A good compiler should convert the entire addition and if statement into an int-sized addition and a single conditional jump-on-overflow and never actually perform the larger addition.

Edit: As Stephen pointed out, I'm having trouble getting a (not-so-good) compiler, gcc, to generate the sane asm. The code it generates is not terribly slow, but certainly suboptimal. If anyone knows variants on this code that will get gcc to do the right thing, I'd love to see them.

Solution 2

No, your 2nd code isn't correct, but you are close: if you set

int half = INT_MAX/2;
int half1 = half + 1;

the result of an addition is INT_MAX. (INT_MAX is always an odd number). So this is valid input. But in your routine you will have INT_MAX - half == half1 and you would abort. A false positive.

This error can be repaired by putting < instead of <= in both checks.

But then also your code isn't optimal. The following would do:

int add(int lhs, int rhs)
{
 if (lhs >= 0) {
  if (INT_MAX - lhs < rhs) {
   /* would overflow */
   abort();
  }
 }
 else {
  if (rhs < INT_MIN - lhs) {
   /* would overflow */
   abort();
  }
 }
 return lhs + rhs;
}

To see that this is valid, you have to symbolically add lhs on both sides of the inequalities, and this gives you exactly the arithmetical conditions that your result is out of bounds.

Solution 3

For the gcc case, from gcc 5.0 Release notes we can see it now provides a __builtin_add_overflow for checking overflow in addition:

A new set of built-in functions for arithmetics with overflow checking has been added: __builtin_add_overflow, __builtin_sub_overflow and __builtin_mul_overflow and for compatibility with clang also other variants. These builtins have two integral arguments (which don't need to have the same type), the arguments are extended to infinite precision signed type, +, - or * is performed on those, and the result is stored in an integer variable pointed to by the last argument. If the stored value is equal to the infinite precision result, the built-in functions return false, otherwise true. The type of the integer variable that will hold the result can be different from the types of the first two arguments.

For example:

__builtin_add_overflow( rhs, lhs, &result )

We can see from the gcc document Built-in Functions to Perform Arithmetic with Overflow Checking that:

[...]these built-in functions have fully defined behavior for all argument values.

clang also provides a set of checked arithmetic builtins:

Clang provides a set of builtins that implement checked arithmetic for security critical applications in a manner that is fast and easily expressable in C.

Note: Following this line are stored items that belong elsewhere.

-- ==== Sys2Proof/Machine/Stop.lean ====
section
/-! DEFINITION. The end of a run and park: completing STOPPING, abandoning an armed start, and every park source
(R36, R62 to R64, R128, R130, R133, R134, R180, R184, R188). -/

namespace Sys2Proof.Machine

/-- The marker outputs of a pitch sit at their inactive level (R128). -/
def marksOff (p : Nat) (s : State) : State :=
  forAll (upTo 8) (fun n t =>
    if t.r .MK_ROUTE_PITCH 0 n == p then { t with mark := tset {} t.mark n { tget {} t.mark n with active := false, q := [] } } else t) s

/-- The tracker enters LOCKED (R24). -/
def lockTracker (p : Nat) (s : State) : State :=
  event EV_REF_LOCK [(5, p)] (s.w .PT_STATUS_TRK p 2)

/-- Whether GREF is present and the edge-clock multiplier is locked on it (R37, R310). -/
def State.grefLocked (s : State) : Bool := s.guy.gref && s.guy.mult

/-- The tracker restarts in ACQUIRE (R21, R36); a Guyline tracker enters LOCKED in the same step where GREF is present
and the multiplier is locked (R24, R37). The results of a follow-mode pitch carry GREF_HOLD while it is not (R37). The spec says of PH_FREQ neither what a
Guyline pitch shows nor what a tracker that starts anew shows: the model shows 125 MHz, and 0 until the first estimate (log
entry 85). -/
def restartTracker (p : Nat) (s : State) : State :=
  let s := (s.w .PT_STATUS_TRK p 1).onPt p (fun x => { x with trk := { acqFrom := s.now } })
  if s.isGref p then
    let s := (s.w .PH_FREQ_FREQ p (2 ^ 24)).w .PT_STATUS_GREF_HOLD p 0
    if s.grefLocked then lockTracker p s else s
  else (s.w .PH_FREQ_FREQ p 0).w .PT_STATUS_GREF_HOLD p (b2n (!s.grefLocked))

/-- At a pitch stop the acquisition ends, unless it is off, done, or still waiting for vector 0 of a later start (R180,
R184). -/
def stopAcq (p : Nat) (park : Bool) (s : State) : State :=
  let a := s.acq p
  if s.astate p == AOFF || s.astate p == ADONE || (a.atStart && a.opened.isNone) then s
  else endAcq p (if park then 16 else 2) s

/-- A CAP_SUMMARY item of every member unit, with the tags of all vectors of the run (R188). It is held until the tags of the last
vectors are final (R33). -/
def summaries (p : Nat) (s : State) : State :=
  let n := (s.pt p).evalNext
  let i := s.vinfo p (n - 1)
  let due := (s.pt p).evalAt + s.capD p
  let wait := n != 0 && decide (s.now < due)
  forAll (s.members p) (fun g t =>
    let id := t.disp.nextId
    let t := post 0 g 3 p (pack [(5, g), (5, t.r .PT_RUN_STOP_CAUSE p), (64, (t.pt p).vec), (32, t.r .CU_RUNFAIL_MAP g),
      (4, t.tagsFrom g 0)]) wait t
    if wait then { t with disp := { t.disp with finals := t.disp.finals ++ [{ item := id, due := due, pitch := p, phase := i.phase, cycle := i.cycle }] } }
    else t) s

/-- An interrupt request latches in SQ_INTP: bit 2 CMD, bit 1 DONE, bit 0 TRACE (R144). -/
def raiseInt (g n : Nat) (s : State) : State :=
  if (s.r .SQ_INTP_PEND g).testBit n then s
  else
    let s := s.w .SQ_INTP_PEND g (s.r .SQ_INTP_PEND g ||| 2 ^ n)
    s.onSq g (fun x => match n with
      | 2 => { x with reqCmd := s.now }
      | 1 => { x with reqDone := s.now }
      | _ => { x with reqTrace := s.now })

/-- A commit that makes PT_POS.SEG equal to SQ_TRACE.SEG raises TRACE; `old` is the segment before it (Table MIC-5). -/
def traceSeg (g old : Nat) (s : State) : State :=
  let t := s.r .SQ_TRACE_SEG g
  if s.rb .SQ_TRACE_EN g && s.r .PT_POS_SEG g == t && old != t then raiseInt g 0 s else s

/-- A run that has ended is reported: EV_PITCH_STOP with its cause, and the summaries (R133, R188). -/
def reportStop (p : Nat) (s : State) : State :=
  summaries p (event EV_PITCH_STOP [(5, p), (5, s.r .PT_RUN_STOP_CAUSE p), (64, (s.pt p).vec)] s)

/-- A run that a park ends is reported at the end of its core cycle, with the highest cause that came in it (R62, R134). -/
def reportEnded (s : State) : State := forAll s.cyc.ended reportStop (onCyc (fun c => { c with ended := [] }) s)

/-- STOPPING ends: the acquisition, the state, the tracker, EV_PITCH_STOP, the summaries, END_ON_STOP measurements, and the
full update of the calibration (R36, R133, R180, R188, R213, R237). -/
def finishStop (p : Nat) (park : Bool) (s : State) : State :=
  let cause := s.r .PT_RUN_STOP_CAUSE p
  let s := stopAcq p park s
  let s := marksOff p ((s.w .PT_RUN_STATE p IDLE).w .PT_RUN_RESUMABLE p (b2n (cause == 0xF)))
  let s := s.onPt p (fun x => { x with stops := [], needFlow := false, late := []
                                       loops := x.loops.map (fun f => { f with latch := none }) })
  let s := if s.r .PT_STATUS_TRK p == 3 then restartTracker p s else s
  let s := if park then onCyc (fun c => { c with ended := c.ended ++ [p], stopped := p :: c.stopped }) s else reportStop p s
  let s := if cause == 0xB then askFlush (forAll (s.pchans p) (parkChan 7) s) else s
  raiseInt p 1 (applyPitch p (stopMeas p s))

/-- An armed start is abandoned: IDLE with its cause, no vector issued (R130). -/
def abandon (p cause : Nat) (s : State) : State :=
  onCyc (fun c => { c with stopped := p :: c.stopped })
    (((s.w .PT_RUN_STATE p IDLE).w .PT_RUN_STOP_CAUSE p cause).onPt p (fun x => { x with armed := none }))

/-- An event of a core cycle refuses starts that the cycle has accepted: their pitches are idle again (R308, R424, R425). -/
def refuseStarts (which : StartNow → Bool) (s : State) : State :=
  let s := forAll ((s.cyc.starts.filter (fun x => which x && !x.refused)).flatMap (fun x => maskBits 32 x.mask)) (fun p t =>
    if t.pstate p == ARMED then (t.w .PT_RUN_STATE p IDLE).onPt p (fun x => { x with armed := none }) else t) s
  onCyc (fun c => { c with starts := c.starts.map (fun x => { x with refused := x.refused || which x }) }) s

/-- A park with cause 0b110 or 0b111 asks for a flush (R436). -/
def parkFlush (pc : Nat) (s : State) : State := if pc = 6 || pc = 7 then askFlush s else s

/-- A second cause of the core cycle in which a run stopped: the higher in Table SEQ-10, which is the lower code, is recorded
(R134). -/
def higherCause (p sc : Nat) (s : State) : State :=
  if sc < s.r .PT_RUN_STOP_CAUSE p then s.w .PT_RUN_STOP_CAUSE p sc else s

/-- A pitch parks: every channel, and its run ends at once with a stop cause (R62, R133). -/
def parkRun (pc sc p : Nat) (s : State) : State :=
  let s := forAll (s.pchans p) (parkChan pc) s
  let s := parkMeas (s.pchans p) [p] s
  match s.pstate p with
  | 1 => abandon p 1 s
  | 2 => finishStop p true (marksOff p (fixStop p sc s))
  | 3 => finishStop p true (marksOff p (if s.cyc.fixed.contains p then higherCause p sc s else s))
  | _ => if s.cyc.stopped.contains p then higherCause p sc s else s

/-- The pitches that a park must reach: those not idle, and those that stopped in the present core cycle (R134). -/
def State.parkable (s : State) (p : Nat) : Bool := !s.idle p || s.cyc.stopped.contains p

def parkPitch (pc sc p : Nat) (s : State) : State := parkFlush pc (parkRun pc sc p s)

/-- A park of a list of channels: every pitch that is not idle and holds one of them parks whole (R62). -/
def parkChans (pc : Nat) (l : List Nat) (s : State) : State :=
  let busy := (upTo 32).filter (fun p => s.parkable p && (s.pchans p).any l.contains)
  let s := forAll busy (parkRun pc 1) s
  parkFlush pc (parkMeas l [] (forAll l (parkChan pc) s))

/-- A park of all channels (R63). -/
def parkAll (pc : Nat) (s : State) : State :=
  let s := forAll ((upTo 32).filter s.parkable) (parkRun pc 1) s
  parkFlush pc (parkAllMeas (forAll (upTo 1024) (parkChan pc) s))

end Sys2Proof.Machine
end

in this case the builtin would be:

__builtin_sadd_overflow( rhs, lhs, &result )

Solution 4

IMHO, the eastiest way to deal with overflow sentsitive C++ code is to use SafeInt<T>. This is a cross platform C++ template hosted on code plex which provides the safety guarantees that you desire here.

https://github.com/dcleblanc/SafeInt

I find it very intuitive to use as it provides the many of the same usage patterns as normal numerical opertations and expresses over and under flows via exceptions.

Solution 5

The fastest possible way is to use the GCC builtin:

int add(int lhs, int rhs) {
    int sum;
    if (__builtin_add_overflow(lhs, rhs, &sum))
        abort();
    return sum;
}

On x86, GCC compiles this into:

    mov %edi, %eax
    add %esi, %eax
    jo call_abort 
    ret
call_abort:
    call abort

which uses the processor's built-in overflow detection.

If you're not OK with using GCC builtins, the next fastest way is to use bit operations on the sign bits. Signed overflow in addition occurs when:

the two operands have the same sign, and
the result has a different sign than the operands.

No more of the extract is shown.